To do: Copy exactly the lines from the start of the data below through the one that carries "unlisted byte) and", and only those.

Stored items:
-- ==== Sys2Proof/Machine/Memory.lean ====
section
/-!
DEFINITION. Byte memory in one canonical form (addresses strictly rising, no listed byte equal to 0, the value of an
unlisted byte) and the accessors of clusters, strands, blocks, contexts and grids. Physical memory, and the scratchpad of
each block, are such lists; every wider access is made of bytes here, little-endian (00 R2).
-/
namespace Sys2Proof.Machine

/-- What a byte that is not listed reads as: zero in a new scratchpad (12 R195) and, by the model's choice, in memory that
nothing has written. Log 2 (DESIGN CHOICE). -/
def blankByte : Byte := 0

/-- The byte at an address. Log 2 (DESIGN CHOICE). -/
def readByte : List Host.Cell → Nat → Byte
  | [], _ => blankByte
  | (k, v) :: r, a => if k = a then v else readByte r a

/-- The list without an address. -/
def dropByte : List Host.Cell → Nat → List Host.Cell
  | [], _ => []
  | (k, v) :: r, a => if k = a then r else (k, v) :: dropByte r a

/-- The list with a byte put in its place. -/
def putByte : List Host.Cell → Nat → Byte → List Host.Cell
  | [], a, b => [(a, b)]
  | (k, v) :: r, a, b =>
      if a < k then (a, b) :: (k, v) :: r
      else if k = a then (a, b) :: r
      else (k, v) :: putByte r a b

/-- The list with the byte at an address written. -/
def writeByte (m : List Host.Cell) (a : Nat) (b : Byte) : List Host.Cell :=
  if b = blankByte then dropByte m a else putByte m a b

/-- Addresses strictly rise from above `lo`, and no listed byte is blank. -/
def cellsFrom : Option Nat → List Host.Cell → Bool
  | _, [] => true
  | lo, (k, v) :: r =>
      (match lo with | none => true | some b => b < k) && v != blankByte && cellsFrom (some k) r

/-- The canonical form of a memory. -/
def Memory.wf (m : List Host.Cell) : Bool := cellsFrom none m

/-- The `n` bytes from an address. -/
def readBytes (m : List Host.Cell) (a : Nat) : Nat → List Byte
  | 0 => []
  | n + 1 => readByte m a :: readBytes m (a + 1) n

/-- Writes consecutive bytes. -/
def writeBytes (m : List Host.Cell) (a : Nat) : List Byte → List Host.Cell
  | [] => m
  | b :: bs => writeBytes (writeByte m a b) (a + 1) bs

/-- The little-endian number of `n` bytes at an address. -/
def readNat (m : List Host.Cell) (a n : Nat) : Nat := leNat (readBytes m a n)

/-- Writes a number in `n` bytes. -/
def writeNat (m : List Host.Cell) (a n v : Nat) : List Host.Cell := writeBytes m a (leBytes n v)

/-! ### Small arithmetic -/

/-- Bits `hi` to `lo` of a number. -/
def bitsOf (n hi lo : Nat) : Nat := (n / 2 ^ lo) % 2 ^ (hi + 1 - lo)

/-- The bit of a number. -/
def bitOf (n i : Nat) : Bool := (n / 2 ^ i) % 2 == 1

/-- `⌈a / b⌉`. -/
def ceilDiv (a b : Nat) : Nat := (a + b - 1) / b

/-- The indices 0 to n − 1. -/
def upto (n : Nat) : List Nat := List.range n

/-- The members of a set of threads, ascending. -/
def members (n : Nat) (s : TSet) : List Nat := (upto n).filter fun t => s.getLsbD t

/-- The set of threads of a list. -/
def setOf (l : List Nat) : TSet := l.foldl (fun s t => s ||| BitVec.twoPow 4096 t) 0

/-- Puts an element after those whose key is not greater. -/
def insertBy {α : Type} (key : α → Nat) (x : α) : List α → List α
  | [] => [x]
  | y :: ys => if key x < key y then x :: y :: ys else y :: insertBy key x ys

/-- A list in ascending order of a key; equal keys keep their order. -/
def sortBy {α : Type} (key : α → Nat) (l : List α) : List α := l.foldl (fun acc x => insertBy key x acc) []

/-- Two byte ranges intersect. -/
def overlaps (a n b m : Nat) : Bool := a < b + m && b < a + n && 0 < n && 0 < m

/-! ### Accessors of the state -/

namespace State

/-- Cluster `c`. -/
def cluster (s : State) (c : Nat) : Cluster := (s.clusters.get? c).getD Cluster.reset

def setCluster (s : State) (c : Nat) (cl : Cluster) : State := { s with clusters := s.clusters.set c cl }

def modCluster (s : State) (c : Nat) (f : Cluster → Cluster) : State := s.setCluster c (f (s.cluster c))

/-- The strand in a slot of a cluster. -/
def strand? (s : State) (c k : Nat) : Option Strand := (s.cluster c).strands.get? k

def setStrand (s : State) (c k : Nat) (st : Strand) : State :=
  s.modCluster c fun cl => { cl with strands := cl.strands.set k st }

def modStrand (s : State) (c k : Nat) (f : Strand → Strand) : State :=
  match s.strand? c k with
  | none => s
  | some st => s.setStrand c k (f st)

/-- A block of a cluster. -/
def block? (s : State) (c b : Nat) : Option Block := (s.cluster c).blocks.get? b

def setBlock (s : State) (c b : Nat) (bl : Block) : State :=
  s.modCluster c fun cl => { cl with blocks := cl.blocks.set b bl }

def modBlock (s : State) (c b : Nat) (f : Block → Block) : State :=
  match s.block? c b with
  | none => s
  | some bl => s.setBlock c b (f bl)

def ctx? (s : State) (n : Nat) : Option Context := s.ctxs.get? n

def setCtx (s : State) (n : Nat) (x : Context) : State := { s with ctxs := s.ctxs.set n x }

def modCtx (s : State) (n : Nat) (f : Context → Context) : State := { s with ctxs := s.ctxs.modify n f }

def modGrid (s : State) (g : Nat) (f : Grid → Grid) : State := { s with grids := s.grids.modify g f }

def modQueue (s : State) (q : Nat) (f : Queue → Queue) : State := { s with queues := s.queues.modify q f }

/-- The entry of the ACTIVE partition table for a cluster, CLUSTER_RAIL ⌊c/96⌋ at reset (R313). -/
def activeEntry (s : State) (c : Nat) : Word := (s.active.get? c).getD (BitVec.ofNat 64 (c / 96))

def stagedEntry (s : State) (c : Nat) : Word := (s.staged.get? c).getD (BitVec.ofNat 64 (c / 96))

/-- The counters of a context in a cluster; a context with no `perf` there requests its PCAP (R315). -/
def counters (s : State) (c ctx : Nat) : Counters := ((s.cluster c).counters.get? ctx).getD Counters.reset

end State

/-- The context descriptor's fields where the context is defined (R295). -/
def State.desc? (s : State) (n : Nat) : Option CtxDesc := (s.ctx? n).map Context.desc

/-- The context is defined and not killed (R377). -/
def State.ctxLive (s : State) (n : Nat) : Bool := match s.ctx? n with | some x => !x.killed | none => false

/-- The context's POL.VALID (R295). -/
def State.ctxValid (s : State) (n : Nat) : Bool := match s.desc? n with | some d => d.valid | none => false

end Sys2Proof.Machine
end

Result for this exercise:
-- ==== Sys2Proof/Machine/Memory.lean ====
section
/-!
DEFINITION. Byte memory in one canonical form (addresses strictly rising, no listed byte equal to 0, the value of an
unlisted byte) and the accessors of clusters, strands, blocks, contexts and grids. Physical memory, and the scratchpad of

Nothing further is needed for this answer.